Un autre membre du groupement interrogé ne cache pas son exaspération du fait de cette situation sidérante selon ses propos ayant entrainée l’arrêt de toutes ses opérations depuis une dizaine de jours. « L’excès est la cousine germaine de la folie dit un proverbe Afar. Aboubaker Omar Hadi veut à tout prix rendre l’âme à une entreprise qui ne génère pas loin de dix milliards de nos francs de chiffre d’affaire annuel, et dont les membres emplois plus d’un millier de personnes pour prétendument un rendez-vous manqué. Encore une de ces abberations. A quoi rime cette mascarade ? Il faut que l’on reprenne nos esprits et que l’on calme le jeu. Je ne veux pas tirer le diable par la queue mais tout de même un enfant de dix ans peut comprendre que cette opération de diabolisation de l’ATD pour mise en danger de son personnel, avec des accusations reposant sur rien si ce n’est un rendez-vous manqué est une sacrée tromperie.

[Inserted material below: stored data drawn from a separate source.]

@[simp] theorem State.takeInterrupt_phase (s : State) : (s.takeInterrupt).phase = s.phase := rfl
@[simp] theorem State.takeInterrupt_txq (s : State) : (s.takeInterrupt).txq = s.txq := rfl
@[simp] theorem State.takeInterrupt_rxn (s : State) : (s.takeInterrupt).rxn = s.rxn := rfl
@[simp] theorem State.takeInterrupt_acc (s : State) : (s.takeInterrupt).acc = s.acc := rfl
@[simp] theorem State.takeInterrupt_wreg (s : State) : (s.takeInterrupt).wreg = s.wreg := rfl
@[simp] theorem State.takeInterrupt_sgn (s : State) : (s.takeInterrupt).sgn = s.sgn := rfl
@[simp] theorem State.takeInterrupt_ies (s : State) : (s.takeInterrupt).ies = s.ies := rfl
@[simp] theorem State.takeInterrupt_ie (s : State) : (s.takeInterrupt).ie = s.ie := rfl
@[simp] theorem State.takeInterrupt_trace (s : State) : (s.takeInterrupt).trace = s.trace := rfl
@[simp] theorem State.takeInterrupt_fmt (s : State) : (s.takeInterrupt).fmt = s.fmt := rfl
@[simp] theorem State.takeInterrupt_replies (s : State) :
    (s.takeInterrupt).replies = s.replies := rfl
@[simp] theorem State.takeInterrupt_undelivered (s : State) :
    (s.takeInterrupt).undelivered = s.undelivered := rfl
@[simp] theorem State.takeInterrupt_host (s : State) : (s.takeInterrupt).host = s.host := rfl
@[simp] theorem State.takeInterrupt_inputs (s : State) : (s.takeInterrupt).inputs = s.inputs := rfl
@[simp] theorem State.takeInterrupt_draws (s : State) : (s.takeInterrupt).draws = s.draws := rfl
@[simp] theorem State.takeInterrupt_irqWaiting (s : State) :
    (s.takeInterrupt).irqWaiting = s.irqWaiting := rfl
@[simp] theorem State.takeInterrupt_irqTaken (s : State) :
    (s.takeInterrupt).irqTaken = s.irqTaken + 1 := rfl
@[simp] theorem State.takeInterrupt_cfg (s : State) : (s.takeInterrupt).cfg = s.cfg := rfl

/-! ## Delivering -/

@[simp] theorem State.deliver_phase (r : Reply) (s : State) : (s.deliver r).phase = s.phase := rfl
@[simp] theorem State.deliver_txq (r : Reply) (s : State) : (s.deliver r).txq = s.txq := rfl
@[simp] theorem State.deliver_rxn (r : Reply) (s : State) : (s.deliver r).rxn = s.rxn := rfl
@[simp] theorem State.deliver_acc (r : Reply) (s : State) : (s.deliver r).acc = s.acc := rfl
@[simp] theorem State.deliver_wreg (r : Reply) (s : State) : (s.deliver r).wreg = s.wreg := rfl
@[simp] theorem State.deliver_sgn (r : Reply) (s : State) : (s.deliver r).sgn = s.sgn := rfl
@[simp] theorem State.deliver_ies (r : Reply) (s : State) : (s.deliver r).ies = s.ies := rfl
@[simp] theorem State.deliver_ie (r : Reply) (s : State) : (s.deliver r).ie = s.ie := rfl
@[simp] theorem State.deliver_trace (r : Reply) (s : State) : (s.deliver r).trace = s.trace := rfl
@[simp] theorem State.deliver_fmt (r : Reply) (s : State) : (s.deliver r).fmt = s.fmt := rfl
@[simp] theorem State.deliver_replies (r : Reply) (s : State) :
    (s.deliver r).replies = s.replies ++ [r] := rfl
@[simp] theorem State.deliver_undelivered (r : Reply) (s : State) :
    (s.deliver r).undelivered = false := rfl
@[simp] theorem State.deliver_host (r : Reply) (s : State) : (s.deliver r).host = s.host := rfl
@[simp] theorem State.deliver_inputs (r : Reply) (s : State) :
    (s.deliver r).inputs = s.inputs := rfl
@[simp] theorem State.deliver_draws (r : Reply) (s : State) : (s.deliver r).draws = s.draws := rfl
@[simp] theorem State.deliver_irqWaiting (r : Reply) (s : State) :
    (s.deliver r).irqWaiting = s.irqWaiting := rfl
@[simp] theorem State.deliver_irqTaken (r : Reply) (s : State) :
    (s.deliver r).irqTaken = s.irqTaken := rfl
@[simp] theorem State.deliver_cfg (r : Reply) (s : State) : (s.deliver r).cfg = s.cfg := rfl

/-! ## Raising an error -/

@[simp] theorem State.raise_phase (e : BlockError) (s : State) :
    (s.raise e).phase = .idle := by
  simp [State.raise]
@[simp] theorem State.raise_txq (e : BlockError) (s : State) :
    (s.raise e).txq = [] := by
  simp [State.raise]
@[simp] theorem State.raise_rxn (e : BlockError) (s : State) :
    (s.raise e).rxn = s.rxn := by
  simp [State.raise]
@[simp] theorem State.raise_acc (e : BlockError) (s : State) :
    (s.raise e).acc = s.acc := by
  simp [State.raise]
@[simp] theorem State.raise_wreg (e : BlockError) (s : State) :
    (s.raise e).wreg = s.wreg := by
  simp [State.raise]
@[simp] theorem State.raise_sgn (e : BlockError) (s : State) :
    (s.raise e).sgn = s.sgn := by
  simp [State.raise]
@[simp] theorem State.raise_ies (e : BlockError) (s : State) :
    (s.raise e).ies = none := by
  simp [State.raise]
@[simp] theorem State.raise_ie (e : BlockError) (s : State) :
    (s.raise e).ie = s.ies.getD s.ie := by
  simp [State.raise]
@[simp] theorem State.raise_trace (e : BlockError) (s : State) :
    (s.raise e).trace = s.trace := by
  simp [State.raise]
@[simp] theorem State.raise_fmt (e : BlockError) (s : State) :
    (s.raise e).fmt = s.fmt := by
  simp [State.raise]
@[simp] theorem State.raise_replies (e : BlockError) (s : State) :
    (s.raise e).replies = s.replies ++ [.error e] := by
  simp [State.raise]
@[simp] theorem State.raise_undelivered (e : BlockError) (s : State) :
    (s.raise e).undelivered = false := by
  simp [State.raise]
@[simp] theorem State.raise_host (e : BlockError) (s : State) :
    (s.raise e).host = s.host := by
  simp [State.raise]
@[simp] theorem State.raise_inputs (e : BlockError) (s : State) :
    (s.raise e).inputs = s.inputs := by
  simp [State.raise]
@[simp] theorem State.raise_draws (e : BlockError) (s : State) :
    (s.raise e).draws = s.draws := by
  simp [State.raise]
@[simp] theorem State.raise_cfg (e : BlockError) (s : State) :
    (s.raise e).cfg = s.cfg := by
  simp [State.raise]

ESL doit des millions de dollars à l’ATD, comment allons-nous récupérer notre argent de la partie Éthiopienne ? Le Regroupement des Transitaires Autonomes (RTA) n’a que trois ans d’existence, il ne dispose ni de l’assisse financière, ni de l’expertise et encore moins de l’expérience des responsables du bureau de l’ATD. Pourquoi vouloir tuer dans l’œuf un extraordinaire outil logistique au service du pays pour des raisons qui nous paraissent obscurs ? Quelle image veut donner le président de l’Autorité des ports et des zones franches Aboubaker Omar Hadi à notre pays : une contrée ou le climat des affaires n’est sain ? Il y a vraiment de quoi se demander si l’on n’est dans une patrie ou une tanière ! Tout cela m’écœure et me donne envie de tout brader et d’aller voir ailleurs. Après on s’étonne que les djiboutiens investissent leur argent au Canada, en Turquie, où, à Dubaï. Ici, c’est l’incertitude qui règne, vous pouvez bâtir une belle réussite, mettre tous vos efforts à l’ouvrage, et vous retrouvez un beau matin plus que la chemise sur le dos. » Bref, on pourrait résumer cette plaidoirie par un dicton, ici « l’occasion fait le larron »… Les membres de l’ATD, bien que dépités, ne veulent pas se résigner à baisser le rideau.